Records for processing below:
-- ==== Sys2Proof/Machine/EscrowInsn.lean ====
section
/-! DEFINITION. The Escrow instructions (R467 to R474). -/

namespace Sys2Proof.Machine

/-- A trapping instruction parks the firing's frame (R468): DETAIL is IMM16. -/
def State.trapAt (s : State) (f : Firing) (n : Niw) (auxv : Nat) : Out :=
  s.takeFrameFault s.cur.pos s.cur.slot .trap
    { s.infoOf s.cur.pos f Cause.trap n.imm.toNat with auxv := auxv }

/-- Trap on the lanes that a test picks among the active ones; without any, go on. -/
def State.trapOn (s : State) (n : Niw) (test : Firing → Nat → Bool) : Out :=
  s.withFiring fun f =>
    if f.skipped then .next ((s.countIfSkipped n f).goOn)
    else
      let hit := maskOf f.len fun l => bit (f.eff n.pred) l && test f l
      if hit = 0 then .next s.goOn else s.trapAt f n hit

/-- TRAP (R469). -/
def execTrap (n : Niw) (s : State) : Out := s.trapOn n fun _ _ => true

/-- TRAPIF (R469): the condition of R65 on A and B. -/
def execTrapif (n : Niw) (s : State) : Out :=
  s.trapOn n fun f l =>
    compareAs n.ty false (n.opt.toNat % 16) (s.readSel s.cur.pos f n n.ty 0 n.a l).1 (s.readSel s.cur.pos f n n.ty 1 n.b l).1

/-- FLAGS (R470): the context's sticky flags; 0 in an ME, which sets none (R457). -/
def execFlags (n : Niw) (s : State) : Out :=
  s.result n false 32 fun f => (f.active n.pred).map fun l => (l, { v := (s.ctx s.cur.pos f.ctx).sf % 128, psn := false })

/-- An instruction that acts once per firing whose token mask is not zero (R468). -/
def State.once (s : State) (n : Niw) (act : State → Firing → State) : Out :=
  s.withFiring fun f =>
    if f.skipped then .next ((s.countIfSkipped n f).goOn)
    else if f.tmask = 0 then .next s.goOn
    else .next (act s f).goOn

/-- FLAGC (R470): F and not the mask. -/
def execFlagc (n : Niw) (s : State) : Out :=
  s.once n fun s f => s.modCtx s.cur.pos f.ctx fun x => { x with sf := x.sf &&& (127 - n.imm.toNat % 128) }

/-- POISON (R471). -/
def execPoison (n : Niw) (s : State) : Out :=
  s.result n n.ty.isWide n.ty.width fun f =>
    (f.active n.pred).map fun l =>
      let a := s.readSel s.cur.pos f n n.ty 0 n.a l
      let b := s.readSlot s.cur.pos f n 1 n.b l
      (l, { v := a.1, psn := a.2 || b.2 || b.1 != 0 || f.predPoison n.pred l })

/-- The lane of A is poisoned. -/
def State.poisonedA (s : State) (n : Niw) (f : Firing) (l : Nat) : Bool := (s.readSel s.cur.pos f n n.ty 0 n.a l).2

/-- PCHK.MASK (R472). -/
def execPchkMask (n : Niw) (s : State) : Out :=
  s.result n false 32 fun f => (f.active n.pred).map fun l => (l, { v := b2n (s.poisonedA n f l), psn := false })

/-- PCHK.TRAP (R472). -/
def execPchkTrap (n : Niw) (s : State) : Out := s.trapOn n fun f l => s.poisonedA n f l

/-- PCHK.CNT (R472). -/
def execPchkCnt (n : Niw) (s : State) : Out :=
  s.result n false 32 fun f =>
    let lanes := f.active n.pred
    lanes.map fun l => (l, { v := (lanes.filter (s.poisonedA n f)).length, psn := false })

/-- BEAT (R473): arms the context's beat counter. The record of a later expiry names this firing's tag. -/
def execBeat (n : Niw) (s : State) : Out :=
  s.once n fun s f => s.modCtx s.cur.pos f.ctx fun x =>
    let k := n.imm.toNat % 32
    { x with beat := { arm := true, port := Sel.portIx n.a, k := k, left := 2 ^ k, frame := f.frame, iter := f.iter,
                       len := f.len } }

/-- BEAT.OFF (R473). -/
def execBeatOff (n : Niw) (s : State) : Out :=
  s.once n fun s f => s.modCtx s.cur.pos f.ctx fun x => { x with beat := { x.beat with arm := false } }

/-- The tap slot that TAPM names, on the node's die (R474). -/
def State.tapKey (s : State) (n : Niw) : Nat × Nat := (s.cur.pos.die.toNat, n.imm.toNat % 16)

/-- TAPM of a slot that is not granted to the firing's partition parks the frame (R474). -/
def State.tapRefused (s : State) (f : Firing) (n : Niw) : Out :=
  s.takeFrameFault s.cur.pos s.cur.slot .firing (s.infoOf s.cur.pos f Cause.illegalCfg (0x0800 + n.imm.toNat % 16))

/-- TAPM.ON (R474, R478). -/
def execTapmOn (n : Niw) (s : State) : Out :=
  s.withFiring fun f => s.withRegion f fun r =>
    if f.skipped then .next ((s.countIfSkipped n f).goOn)
    else if f.tmask = 0 then .next s.goOn
    else
      let b := s.taps.get {} (s.tapKey n)
      if !(b.en && b.part == r.part) then s.tapRefused f n
      else match n.d with
        | .o o =>
          .next (({ s with taps := s.taps.set (s.tapKey n) { b with
            v := true, binds := b.binds + 1, pos := s.cur.pos, ctx := f.ctx, port := o.val, edge := s.edgeOf s.cur.pos f.ctx n.d } } : State).goOn)
        | _ => .next s

/-- TAPM.OFF (R474): an OFF of a slot that taps nothing does nothing. -/
def execTapmOff (n : Niw) (s : State) : Out :=
  s.withFiring fun f => s.withRegion f fun r =>
    if f.skipped then .next ((s.countIfSkipped n f).goOn)
    else
      let b := s.taps.get {} (s.tapKey n)
      if f.tmask = 0 ∨ ¬ b.v then .next s.goOn
      else if !(b.en && b.part == r.part) then s.tapRefused f n
      else .next (({ s with taps := s.taps.set (s.tapKey n) { b with v := false } } : State).goOn)

end Sys2Proof.Machine
end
End of Records for processing.
* Requirement *
Copy each line of the listing that carries the string "takeFrameFault".

* Task result *
  s.takeFrameFault s.cur.pos s.cur.slot .trap
  s.takeFrameFault s.cur.pos s.cur.slot .firing (s.infoOf s.cur.pos f Cause.illegalCfg (0x0800 + n.imm.toNat % 16))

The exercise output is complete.